### EXTRACTED INFORMATION
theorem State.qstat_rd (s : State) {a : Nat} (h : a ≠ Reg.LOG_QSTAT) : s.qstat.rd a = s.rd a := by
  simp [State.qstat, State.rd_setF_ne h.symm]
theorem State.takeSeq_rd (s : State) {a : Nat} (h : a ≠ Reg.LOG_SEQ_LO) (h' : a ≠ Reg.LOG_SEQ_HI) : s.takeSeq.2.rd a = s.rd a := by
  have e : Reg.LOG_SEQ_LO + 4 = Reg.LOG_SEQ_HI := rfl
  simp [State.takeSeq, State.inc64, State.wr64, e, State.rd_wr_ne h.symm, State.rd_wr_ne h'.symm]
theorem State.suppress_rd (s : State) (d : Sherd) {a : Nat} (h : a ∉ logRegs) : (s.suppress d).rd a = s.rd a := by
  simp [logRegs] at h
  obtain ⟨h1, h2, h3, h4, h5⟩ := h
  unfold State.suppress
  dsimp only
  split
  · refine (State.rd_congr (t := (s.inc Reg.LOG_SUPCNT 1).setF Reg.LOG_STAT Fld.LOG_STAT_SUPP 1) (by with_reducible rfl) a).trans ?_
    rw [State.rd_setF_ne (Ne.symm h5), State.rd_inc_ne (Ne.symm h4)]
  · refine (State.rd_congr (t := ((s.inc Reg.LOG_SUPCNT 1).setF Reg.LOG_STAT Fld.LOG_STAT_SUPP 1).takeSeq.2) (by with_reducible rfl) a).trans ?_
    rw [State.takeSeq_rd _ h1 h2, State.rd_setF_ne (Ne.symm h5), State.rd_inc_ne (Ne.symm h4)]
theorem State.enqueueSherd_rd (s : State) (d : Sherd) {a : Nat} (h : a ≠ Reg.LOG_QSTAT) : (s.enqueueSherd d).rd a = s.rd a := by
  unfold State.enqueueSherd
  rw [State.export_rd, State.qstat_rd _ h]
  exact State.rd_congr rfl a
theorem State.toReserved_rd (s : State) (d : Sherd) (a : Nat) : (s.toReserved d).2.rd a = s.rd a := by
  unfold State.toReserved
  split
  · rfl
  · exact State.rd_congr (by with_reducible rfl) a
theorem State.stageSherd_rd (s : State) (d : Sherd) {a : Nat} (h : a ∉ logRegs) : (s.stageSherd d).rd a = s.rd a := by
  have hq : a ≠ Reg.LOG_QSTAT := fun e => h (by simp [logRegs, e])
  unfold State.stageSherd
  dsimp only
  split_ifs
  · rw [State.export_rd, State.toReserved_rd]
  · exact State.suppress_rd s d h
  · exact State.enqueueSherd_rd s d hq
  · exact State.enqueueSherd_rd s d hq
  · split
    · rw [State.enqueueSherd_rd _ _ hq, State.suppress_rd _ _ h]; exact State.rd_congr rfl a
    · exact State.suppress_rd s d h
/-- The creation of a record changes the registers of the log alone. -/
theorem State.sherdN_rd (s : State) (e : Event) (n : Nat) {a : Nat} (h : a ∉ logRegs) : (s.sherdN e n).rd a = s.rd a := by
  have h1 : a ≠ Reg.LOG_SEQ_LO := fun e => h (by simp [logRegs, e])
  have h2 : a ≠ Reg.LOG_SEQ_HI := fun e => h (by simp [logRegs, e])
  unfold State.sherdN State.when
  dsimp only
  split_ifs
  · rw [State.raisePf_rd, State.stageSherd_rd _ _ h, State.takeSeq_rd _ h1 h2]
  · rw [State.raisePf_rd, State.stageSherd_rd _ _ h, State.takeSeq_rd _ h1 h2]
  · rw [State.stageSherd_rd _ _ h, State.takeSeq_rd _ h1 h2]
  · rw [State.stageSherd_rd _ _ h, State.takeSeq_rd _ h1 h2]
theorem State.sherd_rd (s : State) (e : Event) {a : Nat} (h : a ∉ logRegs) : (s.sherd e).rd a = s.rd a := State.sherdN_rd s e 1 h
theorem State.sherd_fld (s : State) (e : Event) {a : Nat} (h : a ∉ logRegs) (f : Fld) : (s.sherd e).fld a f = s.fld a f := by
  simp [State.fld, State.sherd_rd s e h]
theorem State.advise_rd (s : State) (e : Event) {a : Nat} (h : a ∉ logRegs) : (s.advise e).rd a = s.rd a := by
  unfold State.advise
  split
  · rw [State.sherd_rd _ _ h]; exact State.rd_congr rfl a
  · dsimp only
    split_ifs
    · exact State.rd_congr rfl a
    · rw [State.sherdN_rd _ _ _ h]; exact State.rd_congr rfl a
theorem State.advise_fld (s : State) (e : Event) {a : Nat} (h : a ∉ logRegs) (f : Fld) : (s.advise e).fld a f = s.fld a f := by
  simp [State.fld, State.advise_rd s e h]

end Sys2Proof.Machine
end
--
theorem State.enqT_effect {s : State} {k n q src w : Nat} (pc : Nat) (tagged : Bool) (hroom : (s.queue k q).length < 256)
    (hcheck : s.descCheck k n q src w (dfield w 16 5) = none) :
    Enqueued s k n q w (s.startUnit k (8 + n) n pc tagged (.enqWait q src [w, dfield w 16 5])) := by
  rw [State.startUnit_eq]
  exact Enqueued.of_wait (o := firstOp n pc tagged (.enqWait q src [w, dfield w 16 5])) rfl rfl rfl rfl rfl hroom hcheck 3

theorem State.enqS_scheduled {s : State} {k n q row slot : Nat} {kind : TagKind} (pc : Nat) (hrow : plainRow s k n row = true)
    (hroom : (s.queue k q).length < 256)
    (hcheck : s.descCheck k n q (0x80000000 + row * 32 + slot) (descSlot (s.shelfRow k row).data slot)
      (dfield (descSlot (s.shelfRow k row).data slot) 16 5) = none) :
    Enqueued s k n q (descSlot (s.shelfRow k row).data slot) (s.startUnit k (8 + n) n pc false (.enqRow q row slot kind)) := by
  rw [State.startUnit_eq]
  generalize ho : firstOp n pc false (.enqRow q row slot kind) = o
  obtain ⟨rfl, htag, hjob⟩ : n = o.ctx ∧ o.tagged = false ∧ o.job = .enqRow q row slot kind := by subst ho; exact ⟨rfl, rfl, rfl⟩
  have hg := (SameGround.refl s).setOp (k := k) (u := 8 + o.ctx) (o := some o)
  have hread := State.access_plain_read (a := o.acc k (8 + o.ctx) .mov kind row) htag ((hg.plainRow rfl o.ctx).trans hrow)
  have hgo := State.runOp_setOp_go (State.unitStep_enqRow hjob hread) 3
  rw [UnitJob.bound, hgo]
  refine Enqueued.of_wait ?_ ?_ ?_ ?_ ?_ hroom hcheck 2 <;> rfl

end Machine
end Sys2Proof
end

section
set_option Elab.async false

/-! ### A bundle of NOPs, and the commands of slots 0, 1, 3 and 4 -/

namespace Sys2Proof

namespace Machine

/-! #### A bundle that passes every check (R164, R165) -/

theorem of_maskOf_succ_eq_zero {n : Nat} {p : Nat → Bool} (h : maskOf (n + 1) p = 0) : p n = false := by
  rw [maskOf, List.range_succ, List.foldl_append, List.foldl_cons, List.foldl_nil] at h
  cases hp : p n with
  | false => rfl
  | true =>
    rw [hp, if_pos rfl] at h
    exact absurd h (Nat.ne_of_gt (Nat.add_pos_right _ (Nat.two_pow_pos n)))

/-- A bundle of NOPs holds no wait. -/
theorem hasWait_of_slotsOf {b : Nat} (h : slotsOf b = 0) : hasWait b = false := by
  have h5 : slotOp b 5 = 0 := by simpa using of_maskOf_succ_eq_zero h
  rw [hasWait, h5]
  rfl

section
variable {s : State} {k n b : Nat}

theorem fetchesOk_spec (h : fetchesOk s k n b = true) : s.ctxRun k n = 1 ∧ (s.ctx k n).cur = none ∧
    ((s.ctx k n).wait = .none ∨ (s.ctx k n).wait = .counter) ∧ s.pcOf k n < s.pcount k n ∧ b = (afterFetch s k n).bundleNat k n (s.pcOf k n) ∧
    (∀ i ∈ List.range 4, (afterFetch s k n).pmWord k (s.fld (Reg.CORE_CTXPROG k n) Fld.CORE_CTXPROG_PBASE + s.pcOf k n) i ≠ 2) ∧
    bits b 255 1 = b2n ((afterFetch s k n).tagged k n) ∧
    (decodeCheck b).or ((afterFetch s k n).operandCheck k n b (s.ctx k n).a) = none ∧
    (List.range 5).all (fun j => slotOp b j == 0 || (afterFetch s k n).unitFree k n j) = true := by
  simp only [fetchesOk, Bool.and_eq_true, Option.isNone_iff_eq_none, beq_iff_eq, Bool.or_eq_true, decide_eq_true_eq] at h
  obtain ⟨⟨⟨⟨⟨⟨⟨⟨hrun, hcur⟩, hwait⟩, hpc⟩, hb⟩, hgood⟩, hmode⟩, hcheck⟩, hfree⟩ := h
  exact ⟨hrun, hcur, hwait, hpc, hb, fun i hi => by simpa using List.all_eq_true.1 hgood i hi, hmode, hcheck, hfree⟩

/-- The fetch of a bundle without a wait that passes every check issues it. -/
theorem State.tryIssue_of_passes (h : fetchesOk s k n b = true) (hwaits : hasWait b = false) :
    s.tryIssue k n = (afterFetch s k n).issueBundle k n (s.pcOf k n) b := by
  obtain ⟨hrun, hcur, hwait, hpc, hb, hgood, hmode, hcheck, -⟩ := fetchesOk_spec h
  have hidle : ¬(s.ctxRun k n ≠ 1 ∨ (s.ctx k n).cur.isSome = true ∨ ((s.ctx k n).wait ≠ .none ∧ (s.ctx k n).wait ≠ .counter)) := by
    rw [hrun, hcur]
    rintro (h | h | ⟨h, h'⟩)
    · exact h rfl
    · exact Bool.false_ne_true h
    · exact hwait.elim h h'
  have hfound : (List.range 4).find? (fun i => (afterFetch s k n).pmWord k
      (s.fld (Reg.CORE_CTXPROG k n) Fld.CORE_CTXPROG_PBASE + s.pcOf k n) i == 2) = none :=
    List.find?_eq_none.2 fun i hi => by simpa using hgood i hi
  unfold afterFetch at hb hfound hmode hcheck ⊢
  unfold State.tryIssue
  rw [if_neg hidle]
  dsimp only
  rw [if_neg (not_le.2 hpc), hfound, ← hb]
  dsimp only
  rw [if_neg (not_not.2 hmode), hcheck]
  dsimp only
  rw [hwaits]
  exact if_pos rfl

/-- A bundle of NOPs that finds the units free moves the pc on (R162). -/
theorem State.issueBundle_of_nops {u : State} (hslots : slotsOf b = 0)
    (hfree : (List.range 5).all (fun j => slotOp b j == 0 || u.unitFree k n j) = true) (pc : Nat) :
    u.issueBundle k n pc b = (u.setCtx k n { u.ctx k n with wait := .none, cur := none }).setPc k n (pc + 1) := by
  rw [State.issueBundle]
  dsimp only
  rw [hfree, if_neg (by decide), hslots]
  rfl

### PROMPT
Gather up every line from the listing above in which the word "tagged" occurs.

### SOLUTION
theorem State.enqT_effect {s : State} {k n q src w : Nat} (pc : Nat) (tagged : Bool) (hroom : (s.queue k q).length < 256)
    Enqueued s k n q w (s.startUnit k (8 + n) n pc tagged (.enqWait q src [w, dfield w 16 5])) := by
  exact Enqueued.of_wait (o := firstOp n pc tagged (.enqWait q src [w, dfield w 16 5])) rfl rfl rfl rfl rfl hroom hcheck 3
  obtain ⟨rfl, htag, hjob⟩ : n = o.ctx ∧ o.tagged = false ∧ o.job = .enqRow q row slot kind := by subst ho; exact ⟨rfl, rfl, rfl⟩
    bits b 255 1 = b2n ((afterFetch s k n).tagged k n) ∧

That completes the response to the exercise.